We herein report a case of isolated pituitary stalk relapse of PPL. The localized penile lymphoma was successfully treated by rituximab combination chemotherapy and involved-field radiotherapy, and the patient achieved complete response. However, about two years later, the lymphoma relapsed as a mass lesion in the pituitary stalk. Open biopsy of the mass lesion confirmed the diagnosis of lymphoma relapse. To our knowledge, this is the third case of isolated relapse in CNS and the first case of an isolated pituitary stalk relapse of PPL.
Case Report
A 76-year-old man was admitted to our hospital because of pain and swelling of his penis in February 2013. He had type II diabetes mellitus treated by subcutaneous insulin injection. He noticed swelling of the glans penis and multiple nodules on the shaft of his penis in December 2012. Physical examinations revealed swelling of the foreskin and glans penis with marked ulceration of the glans penis and multiple nodules on the shaft of his penis. He had no superficial lymphadenopathy or abnormal findings in his thoracic or abdominal cavities. Laboratory tests showed elevated levels of only C-reactive protein (CRP, 0.8 mg/dL) and hemoglobin A1c (HbA1c, 8.3%); those of lactate dehydrogenase (LDH) and soluble interleukin-2 receptor (sIL-2R) were within the normal range. Magnetic resonance imaging (MRI) revealed a soft-tissue mass in the dorsal area of the glans penis and shaft. This mass showed mild heterogeneous high intensity on short tau inversion recovery (STIR) T1-weighted images (Fig. 1a), mild heterogeneous low intensity on T2-weighted images, and high intensity on diffusion-weighted images. The remarkable swelling of his foreskin was also present (Fig. 1b).
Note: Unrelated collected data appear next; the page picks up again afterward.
-- ==== Sys2Proof/Machine/State.lean ====
section
/-! DEFINITION. The state of one decoder instance: what stands on its input port, what its output ports last showed, and its two
parameters. The spec gives the block no stored state (10_state.md R10): the ports of R13 and the parameters of R6 are all there is to
hold. -/

namespace Sys2Proof.Machine

/-- The output ports (R13), each with the width the spec's table gives it. They hold what the block drove when it last settled; no step
reads them (log 1). -/
structure Ports where
  /-- tap: `opcode(w)` -/
  opcode_o : BitVec 5
  /-- tap: `rd(w)` -/
  rd_o : BitVec 5
  /-- tap: `funct3(w)` -/
  funct3_o : BitVec 3
  /-- tap: `rs1(w)` -/
  rs1_o : BitVec 5
  /-- tap: `rs2(w)` -/
  rs2_o : BitVec 5
  /-- tap: `funct7(w)` -/
  funct7_o : BitVec 7
  /-- tap: `imm110(w)` -/
  imm110_o : BitVec 12
  /-- tap: `imm3112(w)` -/
  imm3112_o : BitVec 20
  /-- 1 when the opcode has no dispatch entry (R150) -/
  err_o : BitVec 1
  /-- which format decoder produced the result; 7 for none (R17) -/
  fmt_o : BitVec 3
  /-- number of operands (R17) -/
  nargs_o : BitVec 2
  /-- kind of operand 0 (R14) -/
  arg0_kind_o : BitVec 2
  /-- kind of operand 1 -/
  arg1_kind_o : BitVec 2
  /-- kind of operand 2 -/
  arg2_kind_o : BitVec 2
  /-- value of operand 0 (R14) -/
  arg0_val_o : BitVec 32
  /-- value of operand 1 -/
  arg1_val_o : BitVec 32
  /-- value of operand 2 -/
  arg2_val_o : BitVec 32
  deriving DecidableEq, Repr

/-- The state of one instance. -/
structure State where
  /-- the input port: the instruction word (R13, R18) -/
  instr_i : Word
  /-- the output ports (R13) -/
  out : Ports
  /-- `REGNAME` and `DISPATCH_EXTRA`, read-only (R6, R15, R88) -/
  params : Params
  deriving DecidableEq, Repr

/-- The reasons a step may stop with a fault: NONE. The block "cannot fault or stall" (93_implementation_defined.md, Part 1); its one
error, `UnknownOpcode`, is a result on the ports and not a stop (R150, R155; log 20). No constructor, so nobody raises one: safe. -/
inductive Fault where
  deriving DecidableEq, Repr

/-- The reasons a step may be refused. -/
inductive Refusal where
  /-- Raised by an arm of `exec` that has no meaning yet. Safe. No arm of this model raises it: every row has its meaning. -/
  | notModelled (mnemonic : String)
  deriving DecidableEq, Repr

/-- The ports of the word 0x00000000 under any parameters: class LOAD, `Ok(I, [REG(0), REG(0), IMM(0)])` (R42 (d)). -/
def Ports.ofZeroWord : Ports :=
  { opcode_o := 0, rd_o := 0, funct3_o := 0, rs1_o := 0, rs2_o := 0, funct7_o := 0, imm110_o := 0, imm3112_o := 0
    err_o := 0, fmt_o := 1, nargs_o := 3
    arg0_kind_o := 1, arg1_kind_o := 1, arg2_kind_o := 2
    arg0_val_o := 0, arg1_val_o := 0, arg2_val_o := 0 }

/-- The instance at power-up. The spec has no reset and no reset value (R20, R165): every output is from the first moment the function of
the word on the input (DEDUCED, log 2). The word that stands there first is the caller's. DESIGN CHOICE: 0x00000000 (log 3). The
parameters take the spec's defaults (R15, R88; log 4). -/
def State.reset : State :=
  { instr_i := 0x00000000, out := Ports.ofZeroWord, params := Params.default }

end Sys2Proof.Machine
end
Biopsy of the nodules on the shaft of his penis showed that numerous abnormal cells with scant cytoplasm and clear nucleoli were densely occupied with a scattered starry sky-like appearance mainly involving the subcutaneous tissue and dermis (Fig. 2a). The abnormal cells were exclusively found outside of the small vessels in the biopsied subcutaneous tissue. An immunohistochemical analysis revealed that these abnormal cells were positive for CD20 (Fig. 2b), CD10, and BCL6, and negative for CD5 and BCL2, which confirmed the diagnosis of DLBCL, germinal center B cell type according to Hans' criteria (2). The Ki-67 index was very high (Fig. 2c). A fluorescence in situ hybridization (FISH) analysis revealed no MYC split signals in these lymphoma cells. Positron emission tomography-computed tomography (PET-CT) showed marked accumulation of fluorodeoxyglucose (FDG) only in his penis (Fig. 3a). A bone marrow examination did not show any abnormal cells. He was diagnosed with PPL at clinical stage I EA. The international prognostic index (IPI) (3) was classified as low risk.
Figure 1.
MR images of the penis before treatment. (a) A sagittal section of a STIR T1-weighted image shows a soft tissue mass with mild heterogeneous high intensity in the dorsal area of the glans penis and shaft. (b) A coronal section of a diffusion-weighted image shows high-intensity swelling of the foreskin.
Figure 2.
The histopathological findings of the biopsied sample obtained from a nodule in the shaft and pituitary stalk. (a) - (c) are pathological pictures of the nodule in the shaft. (d) - (f) are pathological pictures of the mass in the pituitary stalk. (a) Numerous abnormal cells with scant cytoplasm and clear nucleoli were densely occupied with a scattered starry sky-like appearance in the nodule [Hematoxylin and Eosin (H&E) staining, original magnification of objective lens, 40×]. (b, e) In immunohistochemical staining, CD20 was positive in the abnormal cells (original magnification of objective lens, 20×). (c, f) The Ki-67 index was very high (original magnification of objective lens, 20×). (d) The numerous abnormal cells seen in the nodule of the shaft densely infiltrated the pituitary stalk (H&E staining, original magnification of objective lens, 40×).
Figure 3.
Whole-body PET-CT scans. (a) Abnormal accumulation of FDG in the penis was only found before the treatment. (b) No abnormal accumulation of FDG was found in the whole body at the time of the pituitary stalk relapse.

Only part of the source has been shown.